* _Exercise_:
Establish how many lines in the records below include the word "reduceCtorEq"; respond with that number only.

::: Supplied entries

@[simp] theorem State.setPar_params (s : State) (b : Bool) : (s.setPar b).params = s.params := rfl
@[simp] theorem State.setPar_key (s : State) (b : Bool) : (s.setPar b).key = s.key := rfl
@[simp] theorem State.setPar_rk (s : State) (b : Bool) : (s.setPar b).rk = s.rk := rfl
@[simp] theorem State.setPar_status (s : State) (b : Bool) : (s.setPar b).status = { s.status with par := b } := rfl
@[simp] theorem State.setPar_bin (s : State) (b : Bool) : (s.setPar b).bin = s.bin := rfl
@[simp] theorem State.setPar_bout (s : State) (b : Bool) : (s.setPar b).bout = s.bout := rfl
@[simp] theorem State.setPar_msgLenLo (s : State) (b : Bool) : (s.setPar b).msgLenLo = s.msgLenLo := rfl
@[simp] theorem State.setPar_msgLenHi (s : State) (b : Bool) : (s.setPar b).msgLenHi = s.msgLenHi := rfl
@[simp] theorem State.setPar_digest (s : State) (b : Bool) : (s.setPar b).digest = s.digest := rfl
@[simp] theorem State.setPar_msgbuf (s : State) (b : Bool) : (s.setPar b).msgbuf = s.msgbuf := rfl
@[simp] theorem State.setPar_inputs (s : State) (b : Bool) : (s.setPar b).inputs = s.inputs := rfl
@[simp] theorem State.setPar_reads (s : State) (b : Bool) : (s.setPar b).reads = s.reads := rfl

@[simp] theorem State.writeRk_params (s : State) (v : Vector Word 32) : (s.writeRk v).params = s.params := rfl
@[simp] theorem State.writeRk_key (s : State) (v : Vector Word 32) : (s.writeRk v).key = s.key := rfl
@[simp] theorem State.writeRk_rk (s : State) (v : Vector Word 32) : (s.writeRk v).rk = v.map RegWord.of := rfl
@[simp] theorem State.writeRk_status (s : State) (v : Vector Word 32) : (s.writeRk v).status = s.status := rfl
@[simp] theorem State.writeRk_bin (s : State) (v : Vector Word 32) : (s.writeRk v).bin = s.bin := rfl
@[simp] theorem State.writeRk_bout (s : State) (v : Vector Word 32) : (s.writeRk v).bout = s.bout := rfl
@[simp] theorem State.writeRk_msgLenLo (s : State) (v : Vector Word 32) : (s.writeRk v).msgLenLo = s.msgLenLo := rfl
@[simp] theorem State.writeRk_msgLenHi (s : State) (v : Vector Word 32) : (s.writeRk v).msgLenHi = s.msgLenHi := rfl
@[simp] theorem State.writeRk_digest (s : State) (v : Vector Word 32) : (s.writeRk v).digest = s.digest := rfl
@[simp] theorem State.writeRk_msgbuf (s : State) (v : Vector Word 32) : (s.writeRk v).msgbuf = s.msgbuf := rfl
@[simp] theorem State.writeRk_inputs (s : State) (v : Vector Word 32) : (s.writeRk v).inputs = s.inputs := rfl
@[simp] theorem State.writeRk_reads (s : State) (v : Vector Word 32) : (s.writeRk v).reads = s.reads := rfl

@[simp] theorem State.writeBout_params (s : State) (l : Fin 4) (q : Quad Word) : (s.writeBout l q).params = s.params := rfl
@[simp] theorem State.writeBout_key (s : State) (l : Fin 4) (q : Quad Word) : (s.writeBout l q).key = s.key := rfl
@[simp] theorem State.writeBout_rk (s : State) (l : Fin 4) (q : Quad Word) : (s.writeBout l q).rk = s.rk := rfl
@[simp] theorem State.writeBout_status (s : State) (l : Fin 4) (q : Quad Word) : (s.writeBout l q).status = s.status := rfl
@[simp] theorem State.writeBout_bin (s : State) (l : Fin 4) (q : Quad Word) : (s.writeBout l q).bin = s.bin := rfl
@[simp] theorem State.writeBout_bout (s : State) (l : Fin 4) (q : Quad Word) : (s.writeBout l q).bout = s.bout.set l (q.map RegWord.of) := rfl
@[simp] theorem State.writeBout_msgLenLo (s : State) (l : Fin 4) (q : Quad Word) : (s.writeBout l q).msgLenLo = s.msgLenLo := rfl
@[simp] theorem State.writeBout_msgLenHi (s : State) (l : Fin 4) (q : Quad Word) : (s.writeBout l q).msgLenHi = s.msgLenHi := rfl
@[simp] theorem State.writeBout_digest (s : State) (l : Fin 4) (q : Quad Word) : (s.writeBout l q).digest = s.digest := rfl
@[simp] theorem State.writeBout_msgbuf (s : State) (l : Fin 4) (q : Quad Word) : (s.writeBout l q).msgbuf = s.msgbuf := rfl
@[simp] theorem State.writeBout_inputs (s : State) (l : Fin 4) (q : Quad Word) : (s.writeBout l q).inputs = s.inputs := rfl
@[simp] theorem State.writeBout_reads (s : State) (l : Fin 4) (q : Quad Word) : (s.writeBout l q).reads = s.reads := rfl

@[simp] theorem State.writeBoutAll_params (s : State) (q : Quad (Quad Word)) : (s.writeBoutAll q).params = s.params := rfl
@[simp] theorem State.writeBoutAll_key (s : State) (q : Quad (Quad Word)) : (s.writeBoutAll q).key = s.key := rfl
@[simp] theorem State.writeBoutAll_rk (s : State) (q : Quad (Quad Word)) : (s.writeBoutAll q).rk = s.rk := rfl
@[simp] theorem State.writeBoutAll_status (s : State) (q : Quad (Quad Word)) : (s.writeBoutAll q).status = s.status := rfl
@[simp] theorem State.writeBoutAll_bin (s : State) (q : Quad (Quad Word)) : (s.writeBoutAll q).bin = s.bin := rfl
@[simp] theorem State.writeBoutAll_bout (s : State) (q : Quad (Quad Word)) : (s.writeBoutAll q).bout = q.map fun b => b.map RegWord.of := rfl
@[simp] theorem State.writeBoutAll_msgLenLo (s : State) (q : Quad (Quad Word)) : (s.writeBoutAll q).msgLenLo = s.msgLenLo := rfl
@[simp] theorem State.writeBoutAll_msgLenHi (s : State) (q : Quad (Quad Word)) : (s.writeBoutAll q).msgLenHi = s.msgLenHi := rfl
@[simp] theorem State.writeBoutAll_digest (s : State) (q : Quad (Quad Word)) : (s.writeBoutAll q).digest = s.digest := rfl
@[simp] theorem State.writeBoutAll_msgbuf (s : State) (q : Quad (Quad Word)) : (s.writeBoutAll q).msgbuf = s.msgbuf := rfl
@[simp] theorem State.writeBoutAll_inputs (s : State) (q : Quad (Quad Word)) : (s.writeBoutAll q).inputs = s.inputs := rfl
@[simp] theorem State.writeBoutAll_reads (s : State) (q : Quad (Quad Word)) : (s.writeBoutAll q).reads = s.reads := rfl

@[simp] theorem State.writeDigest_params (s : State) (v : Oct Word) : (s.writeDigest v).params = s.params := rfl
@[simp] theorem State.writeDigest_key (s : State) (v : Oct Word) : (s.writeDigest v).key = s.key := rfl
@[simp] theorem State.writeDigest_rk (s : State) (v : Oct Word) : (s.writeDigest v).rk = s.rk := rfl
@[simp] theorem State.writeDigest_status (s : State) (v : Oct Word) : (s.writeDigest v).status = s.status := rfl
@[simp] theorem State.writeDigest_bin (s : State) (v : Oct Word) : (s.writeDigest v).bin = s.bin := rfl
@[simp] theorem State.writeDigest_bout (s : State) (v : Oct Word) : (s.writeDigest v).bout = s.bout := rfl
@[simp] theorem State.writeDigest_msgLenLo (s : State) (v : Oct Word) : (s.writeDigest v).msgLenLo = s.msgLenLo := rfl
@[simp] theorem State.writeDigest_msgLenHi (s : State) (v : Oct Word) : (s.writeDigest v).msgLenHi = s.msgLenHi := rfl
@[simp] theorem State.writeDigest_digest (s : State) (v : Oct Word) : (s.writeDigest v).digest = v.map RegWord.of := rfl
@[simp] theorem State.writeDigest_msgbuf (s : State) (v : Oct Word) : (s.writeDigest v).msgbuf = s.msgbuf := rfl
@[simp] theorem State.writeDigest_inputs (s : State) (v : Oct Word) : (s.writeDigest v).inputs = s.inputs := rfl
@[simp] theorem State.writeDigest_reads (s : State) (v : Oct Word) : (s.writeDigest v).reads = s.reads := rfl

@[simp] theorem State.writeMsg_params (s : State) (a : Nat) (bs : List Byte) : (s.writeMsg a bs).params = s.params := rfl
@[simp] theorem State.writeMsg_key (s : State) (a : Nat) (bs : List Byte) : (s.writeMsg a bs).key = s.key := rfl
@[simp] theorem State.writeMsg_rk (s : State) (a : Nat) (bs : List Byte) : (s.writeMsg a bs).rk = s.rk := rfl
@[simp] theorem State.writeMsg_status (s : State) (a : Nat) (bs : List Byte) : (s.writeMsg a bs).status = s.status := rfl
@[simp] theorem State.writeMsg_bin (s : State) (a : Nat) (bs : List Byte) : (s.writeMsg a bs).bin = s.bin := rfl
@[simp] theorem State.writeMsg_bout (s : State) (a : Nat) (bs : List Byte) : (s.writeMsg a bs).bout = s.bout := rfl
@[simp] theorem State.writeMsg_msgLenLo (s : State) (a : Nat) (bs : List Byte) : (s.writeMsg a bs).msgLenLo = s.msgLenLo := rfl
@[simp] theorem State.writeMsg_msgLenHi (s : State) (a : Nat) (bs : List Byte) : (s.writeMsg a bs).msgLenHi = s.msgLenHi := rfl
@[simp] theorem State.writeMsg_digest (s : State) (a : Nat) (bs : List Byte) : (s.writeMsg a bs).digest = s.digest := rfl
@[simp] theorem State.writeMsg_msgbuf (s : State) (a : Nat) (bs : List Byte) : (s.writeMsg a bs).msgbuf = memWriteBytes s.msgbuf a bs := rfl
@[simp] theorem State.writeMsg_inputs (s : State) (a : Nat) (bs : List Byte) : (s.writeMsg a bs).inputs = s.inputs := rfl
@[simp] theorem State.writeMsg_reads (s : State) (a : Nat) (bs : List Byte) : (s.writeMsg a bs).reads = s.reads := rfl

@[simp] theorem State.pushRead_params (s : State) (v : ReadBack) : (s.pushRead v).params = s.params := rfl
@[simp] theorem State.pushRead_key (s : State) (v : ReadBack) : (s.pushRead v).key = s.key := rfl
@[simp] theorem State.pushRead_rk (s : State) (v : ReadBack) : (s.pushRead v).rk = s.rk := rfl
@[simp] theorem State.pushRead_status (s : State) (v : ReadBack) : (s.pushRead v).status = s.status := rfl
@[simp] theorem State.pushRead_bin (s : State) (v : ReadBack) : (s.pushRead v).bin = s.bin := rfl
@[simp] theorem State.pushRead_bout (s : State) (v : ReadBack) : (s.pushRead v).bout = s.bout := rfl
@[simp] theorem State.pushRead_msgLenLo (s : State) (v : ReadBack) : (s.pushRead v).msgLenLo = s.msgLenLo := rfl
@[simp] theorem State.pushRead_msgLenHi (s : State) (v : ReadBack) : (s.pushRead v).msgLenHi = s.msgLenHi := rfl
@[simp] theorem State.pushRead_digest (s : State) (v : ReadBack) : (s.pushRead v).digest = s.digest := rfl
@[simp] theorem State.pushRead_msgbuf (s : State) (v : ReadBack) : (s.pushRead v).msgbuf = s.msgbuf := rfl
@[simp] theorem State.pushRead_inputs (s : State) (v : ReadBack) : (s.pushRead v).inputs = s.inputs := rfl
@[simp] theorem State.pushRead_reads (s : State) (v : ReadBack) : (s.pushRead v).reads = s.reads ++ [v] := rfl

@[simp] theorem State.setInputs_params (s : State) (is : List Input) : (s.setInputs is).params = s.params := rfl
@[simp] theorem State.setInputs_key (s : State) (is : List Input) : (s.setInputs is).key = s.key := rfl
@[simp] theorem State.setInputs_rk (s : State) (is : List Input) : (s.setInputs is).rk = s.rk := rfl
@[simp] theorem State.setInputs_status (s : State) (is : List Input) : (s.setInputs is).status = s.status := rfl
@[simp] theorem State.setInputs_bin (s : State) (is : List Input) : (s.setInputs is).bin = s.bin := rfl
@[simp] theorem State.setInputs_bout (s : State) (is : List Input) : (s.setInputs is).bout = s.bout := rfl
@[simp] theorem State.setInputs_msgLenLo (s : State) (is : List Input) : (s.setInputs is).msgLenLo = s.msgLenLo := rfl
@[simp] theorem State.setInputs_msgLenHi (s : State) (is : List Input) : (s.setInputs is).msgLenHi = s.msgLenHi := rfl
@[simp] theorem State.setInputs_digest (s : State) (is : List Input) : (s.setInputs is).digest = s.digest := rfl
@[simp] theorem State.setInputs_msgbuf (s : State) (is : List Input) : (s.setInputs is).msgbuf = s.msgbuf := rfl
@[simp] theorem State.setInputs_inputs (s : State) (is : List Input) : (s.setInputs is).inputs = is := rfl
@[simp] theorem State.setInputs_reads (s : State) (is : List Input) : (s.setInputs is).reads = s.reads := rfl

/-- A host write changes only KEY, BIN and MSG_LEN (R21, R40). -/
theorem State.writeReg_frame (s : State) (r : Reg) (v : Word) :
    (s.writeReg r v).params = s.params ∧ (s.writeReg r v).rk = s.rk ∧ (s.writeReg r v).status = s.status
      ∧ (s.writeReg r v).bout = s.bout ∧ (s.writeReg r v).digest = s.digest ∧ (s.writeReg r v).msgbuf = s.msgbuf
      ∧ (s.writeReg r v).inputs = s.inputs ∧ (s.writeReg r v).reads = s.reads := by
  cases r <;> exact ⟨rfl, rfl, rfl, rfl, rfl, rfl, rfl, rfl⟩

@[simp] theorem State.writeReg_params (s : State) (r : Reg) (v : Word) : (s.writeReg r v).params = s.params := by
  cases r <;> rfl
@[simp] theorem State.writeReg_rk (s : State) (r : Reg) (v : Word) : (s.writeReg r v).rk = s.rk := by
  cases r <;> rfl
@[simp] theorem State.writeReg_status (s : State) (r : Reg) (v : Word) : (s.writeReg r v).status = s.status := by
  cases r <;> rfl
@[simp] theorem State.writeReg_bout (s : State) (r : Reg) (v : Word) : (s.writeReg r v).bout = s.bout := by
  cases r <;> rfl
@[simp] theorem State.writeReg_digest (s : State) (r : Reg) (v : Word) : (s.writeReg r v).digest = s.digest := by
  cases r <;> rfl
@[simp] theorem State.writeReg_msgbuf (s : State) (r : Reg) (v : Word) : (s.writeReg r v).msgbuf = s.msgbuf := by
  cases r <;> rfl
@[simp] theorem State.writeReg_inputs (s : State) (r : Reg) (v : Word) : (s.writeReg r v).inputs = s.inputs := by
  cases r <;> rfl
@[simp] theorem State.writeReg_reads (s : State) (r : Reg) (v : Word) : (s.writeReg r v).reads = s.reads := by
  cases r <;> rfl

@[simp] theorem RegWord.of_written (v : Word) : (RegWord.of v).written = true := rfl
@[simp] theorem RegWord.of_val (v : Word) : (RegWord.of v).val = v := rfl
@[simp] theorem RegWord.bottom_written : RegWord.bottom.written = false := rfl
@[simp] theorem RegWord.bottom_val : RegWord.bottom.val = 0 := rfl

/-- A defined word is the word of its value. -/
theorem RegWord.eq_of_written {c : RegWord} (h : c.written = true) : c = RegWord.of c.val := by
  cases c; cases h; rfl

@[simp] theorem Quad.get_set_self {α : Type} (q : Quad α) (i : Fin 4) (x : α) : (q.set i x).get i = x := by
  fin_cases i <;> rfl

theorem Quad.get_set_of_ne {α : Type} (q : Quad α) {i j : Fin 4} (x : α) (h : j ≠ i) : (q.set i x).get j = q.get j := by
  fin_cases i <;> fin_cases j <;> first | exact absurd rfl h | rfl

@[simp] theorem Quad.get_map {α β : Type} (f : α → β) (q : Quad α) (i : Fin 4) : (q.map f).get i = f (q.get i) := by
  fin_cases i <;> rfl

@[simp] theorem Quad.get_fill {α : Type} (x : α) (i : Fin 4) : (Quad.fill x).get i = x := by
  fin_cases i <;> rfl
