-- ==== Sys2Proof/Laws/Ops.lean ====
section
/-! SUPPORT. What each shared operation can do, said once: reading cells, reading the operands of a command, ending a
command, and reaching a register. -/

namespace Sys2Proof.Machine

/-- Going on with a read ends in a next state exactly when the read gave a value and the rest went on. -/
theorem withRead_eq_next {α : Type} {r : Except Fault α} {k : α → Result} {t : State} :
    withRead r k = .next t ↔ ∃ a, r = .ok a ∧ k a = .next t := by
  cases r <;> simp [withRead]

/-- Going on with a read ends in a fault exactly when the read raised it, or the rest did. -/
theorem withRead_eq_fault {α : Type} {r : Except Fault α} {k : α → Result} {f : Fault} :
    withRead r k = .fault f ↔ r = .error f ∨ ∃ a, r = .ok a ∧ k a = .fault f := by
  cases r <;> simp [withRead]

/-- Going on with a read ends in a refusal only when the rest does. -/
theorem withRead_eq_refused {α : Type} {r : Except Fault α} {k : α → Result} {x : Refusal} :
    withRead r k = .refused x ↔ ∃ a, r = .ok a ∧ k a = .refused x := by
  cases r <;> simp [withRead]

@[simp] theorem withRead_ok {α : Type} (a : α) (k : α → Result) : withRead (.ok a) k = k a := rfl

@[simp] theorem withRead_error {α : Type} (f : Fault) (k : α → Result) : withRead (.error f) k = .fault f := rfl

/-- Ending a command with an error code only ever gives the next state with that code. -/
@[simp] theorem failWith_eq_next {e : ErrCode} {s t : State} : failWith e s = .next t ↔ s.setErr e = t := by
  simp [failWith]

/-- A successful command only ever gives the next state with ERR = NONE. -/
@[simp] theorem succeed_eq_next {s t : State} : succeed s = .next t ↔ s.setErr .none = t := by
  simp [succeed]

@[simp] theorem RegWord.read_of (v : Word) : (RegWord.of v).read = .ok v := rfl

/-- A register word gives its value exactly when it is defined. -/
theorem RegWord.read_eq_ok {c : RegWord} {v : Word} : c.read = .ok v ↔ c.written = true ∧ c.val = v := by
  unfold RegWord.read
  split <;> simp_all

/-- A register word raises the model fault exactly when it is ⊥. -/
theorem RegWord.read_eq_error {c : RegWord} {f : Fault} :
    c.read = .error f ↔ c.written = false ∧ f = .unwrittenRead := by
  unfold RegWord.read
  cases h : c.written <;> simp [f.eq_unwrittenRead]

/-- Four words are read exactly when all of them are defined. -/
theorem readQuad_eq_ok {q : Quad RegWord} {v : Quad Word} :
    readQuad q = .ok v ↔ (∀ i, (q.get i).written = true) ∧ q.map RegWord.val = v := by
  obtain ⟨⟨a, x⟩, ⟨b, y⟩, ⟨c, z⟩, ⟨d, w⟩⟩ := q
  simp only [Fin.forall_fin_succ, Quad.get, readQuad, RegWord.read, Quad.map]
  cases a <;> cases b <;> cases c <;> cases d <;> simp

/-- Four words raise the model fault exactly when one of them is ⊥. -/
theorem readQuad_eq_error {q : Quad RegWord} {f : Fault} :
    readQuad q = .error f ↔ (∃ i, (q.get i).written = false) ∧ f = .unwrittenRead := by
  obtain ⟨⟨a, x⟩, ⟨b, y⟩, ⟨c, z⟩, ⟨d, w⟩⟩ := q
  simp only [Fin.exists_fin_succ, Quad.get, readQuad, RegWord.read]
  cases a <;> cases b <;> cases c <;> cases d <;> simp

/-- The key is read exactly when all four words of KEY are defined. -/
theorem State.readKey_eq_ok {s : State} {mk : Quad Word} :
    s.readKey = .ok mk ↔ (∀ i, (s.key.get i).written = true) ∧ s.key.map RegWord.val = mk :=
  readQuad_eq_ok

/-- The round keys are read exactly when all 32 words of RK are defined. -/
theorem State.readRk_eq_ok {s : State} {v : Vector Word 32} :
    s.readRk = .ok v ↔ (∀ i : Fin 32, s.rk[i].written = true) ∧ s.rk.map RegWord.val = v := by
  have h : s.rk.toList.all RegWord.written = true ↔ ∀ i : Fin 32, s.rk[i].written = true := by
    rw [List.all_eq_true]
    constructor
    · intro h i
      exact h _ (by simp)
    · intro h c hc
      obtain ⟨i, hi, rfl⟩ := List.getElem_of_mem hc
      have := h ⟨i, by simpa using hi⟩
      simpa using this
  unfold State.readRk
  split <;> simp_all

/-- The round keys raise the model fault exactly when a word of RK is ⊥. -/
theorem State.readRk_eq_error {s : State} {f : Fault} :
    s.readRk = .error f ↔ (∃ i : Fin 32, s.rk[i].written = false) ∧ f = .unwrittenRead := by
  cases h : s.readRk with
  | ok v =>
    have hall := (State.readRk_eq_ok.1 h).1
    simp only [reduceCtorEq, false_iff, not_and, forall_exists_index]
    intro i hi
    rw [hall i] at hi
    cases hi
  | error g =>
    have hne : ¬ ∀ i : Fin 32, s.rk[i].written = true := fun hall => by
      rw [State.readRk_eq_ok.2 ⟨hall, rfl⟩] at h
      cases h
    simp only [not_forall, Bool.not_eq_true] at hne
    simp only [f.eq_unwrittenRead, g.eq_unwrittenRead, and_true, true_iff]
    exact hne

/-- One BIN lane is read exactly when its four words are defined. -/
theorem State.readBin_eq_ok {s : State} {l : Fin 4} {p : Quad Word} :
    s.readBin l = .ok p ↔ (∀ w, ((s.bin.get l).get w).written = true) ∧ (s.bin.get l).map RegWord.val = p :=
  readQuad_eq_ok

/-- One BIN lane raises the model fault exactly when one of its words is ⊥. -/
theorem State.readBin_eq_error {s : State} {l : Fin 4} {f : Fault} :
    s.readBin l = .error f ↔ (∃ w, ((s.bin.get l).get w).written = false) ∧ f = .unwrittenRead :=
  readQuad_eq_error

/-- The four BIN lanes are read exactly when all 16 words are defined. -/
theorem State.readBinAll_eq_ok {s : State} {ps : Quad (Quad Word)} :
    s.readBinAll = .ok ps
      ↔ (∀ l w, ((s.bin.get l).get w).written = true) ∧ s.bin.map (fun q => q.map RegWord.val) = ps := by
  have hall : ∀ {l : Fin 4}, (∃ p, s.readBin l = .ok p) ↔ ∀ w, ((s.bin.get l).get w).written = true := by
    intro l
    simp [State.readBin_eq_ok]
  unfold State.readBinAll
  split
  · rename_i a b c d h0 h1 h2 h3
    rw [State.readBin_eq_ok] at h0 h1 h2 h3
    simp only [Fin.forall_fin_succ (n := 3), Fin.forall_fin_succ (n := 2), Fin.forall_fin_succ (n := 1),
      Fin.forall_fin_one, Except.ok.injEq]
    constructor
    · rintro rfl
      exact ⟨⟨by simpa [Fin.forall_fin_succ] using h0.1, by simpa [Fin.forall_fin_succ] using h1.1,
        by simpa [Fin.forall_fin_succ] using h2.1, by simpa [Fin.forall_fin_succ] using h3.1⟩,
        by rw [← h0.2, ← h1.2, ← h2.2, ← h3.2]; rfl⟩
    · rintro ⟨-, rfl⟩
      rw [← h0.2, ← h1.2, ← h2.2, ← h3.2]; rfl
  · rename_i hne
    simp only [reduceCtorEq, false_iff, not_and]
    intro h
    obtain ⟨a, ha⟩ := hall.2 (h 0)
    obtain ⟨b, hb⟩ := hall.2 (h 1)
    obtain ⟨c, hc⟩ := hall.2 (h 2)
    obtain ⟨d, hd⟩ := hall.2 (h 3)
    exact absurd hd (hne a b c d ha hb hc)

/-- The four BIN lanes raise no fault but the model fault. -/
theorem State.readBinAll_error {s : State} {f : Fault} (h : s.readBinAll = .error f) :
    f = .unwrittenRead ∧ ∃ l w, ((s.bin.get l).get w).written = false := by
  constructor
  · unfold State.readBinAll at h
    split at h <;> simp_all
  · by_contra hn
    simp only [not_exists, Bool.not_eq_false] at hn
    rw [State.readBinAll_eq_ok.2 ⟨hn, rfl⟩] at h
    cases h

/-- The message length is read exactly when both words are defined (R32). -/
theorem State.readMsgLen_eq_ok {s : State} {n : Nat} :
    s.readMsgLen = .ok n
      ↔ s.msgLenLo.written = true ∧ s.msgLenHi.written = true
        ∧ s.msgLenHi.val.toNat * 2 ^ 32 + s.msgLenLo.val.toNat = n := by
  unfold State.readMsgLen
  cases hlo : s.msgLenLo.read with
  | error f => simp [(RegWord.read_eq_error.1 hlo).1]
  | ok lo =>
    cases hhi : s.msgLenHi.read with
    | error f => simp [(RegWord.read_eq_error.1 hhi).1]
    | ok hi =>
      rw [RegWord.read_eq_ok] at hlo hhi
      simp [hlo, hhi]

/-- The message is read exactly when its length and all its bytes are defined (R53). -/
theorem State.readMessage_eq_ok {s : State} {m : List Byte} :
    s.readMessage = .ok m
      ↔ s.readMsgLen = .ok m.length ∧ ∀ a : Nat, ∀ h : a < m.length, memRead s.msgbuf a = some m[a] := by
  unfold State.readMessage
  cases hn : s.readMsgLen with
  | error f => simp
  | ok n =>
    simp only [msgBytes_ok_iff, Nat.zero_add, Except.ok.injEq]
    constructor
    · rintro ⟨rfl, h⟩; exact ⟨rfl, h⟩
    · rintro ⟨rfl, h⟩; exact ⟨rfl, h⟩

/-- Reading the message raises no fault but the model fault. -/
theorem State.readMessage_error {s : State} {f : Fault} (_ : s.readMessage = .error f) : f = .unwrittenRead :=
  f.eq_unwrittenRead

/-- A register the host reads raises no fault but the model fault. -/
theorem State.readReg_error {s : State} {r : Reg} {f : Fault} (_ : s.readReg r = .error f) : f = .unwrittenRead :=
  f.eq_unwrittenRead

/-- A register access reaches a register exactly when it is 32 bits wide, aligned, inside REGS and mapped (R52). -/
theorem accessReg_eq_ok {width off : Nat} {r : Reg} :
    accessReg width off = .ok r ↔ width = 32 ∧ off % 4 = 0 ∧ off < 0x200 ∧ regAt off = some r := by
  unfold accessReg
  split
  · simp_all
  · split
    · simp_all
    · split
      · simp_all
      · cases h : regAt off <;> simp_all

/-- The register map gives every register back at its own offset (R51). -/
theorem wordIndex_base_add {base n : Nat} (h4 : base % 4 = 0) (i : Fin n) :
    wordIndex base n (base + 4 * i.val) = some i := by
  unfold wordIndex
  rw [dif_pos ⟨by omega, by omega, by omega⟩]
  congr 1
  apply Fin.ext
  simp

/-- A run of registers has nothing outside its offsets. -/
theorem wordIndex_eq_some {base n off : Nat} {i : Fin n} (h4 : base % 4 = 0) :
    wordIndex base n off = some i ↔ off = base + 4 * i.val := by
  constructor
  · intro h
    unfold wordIndex at h
    split at h
    · simp only [Option.some.injEq] at h
      subst h
      simp only
      omega
    · cases h
  · rintro rfl
    exact wordIndex_base_add h4 i

end Sys2Proof.Machine
end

::::::

* _Exercise output_:
2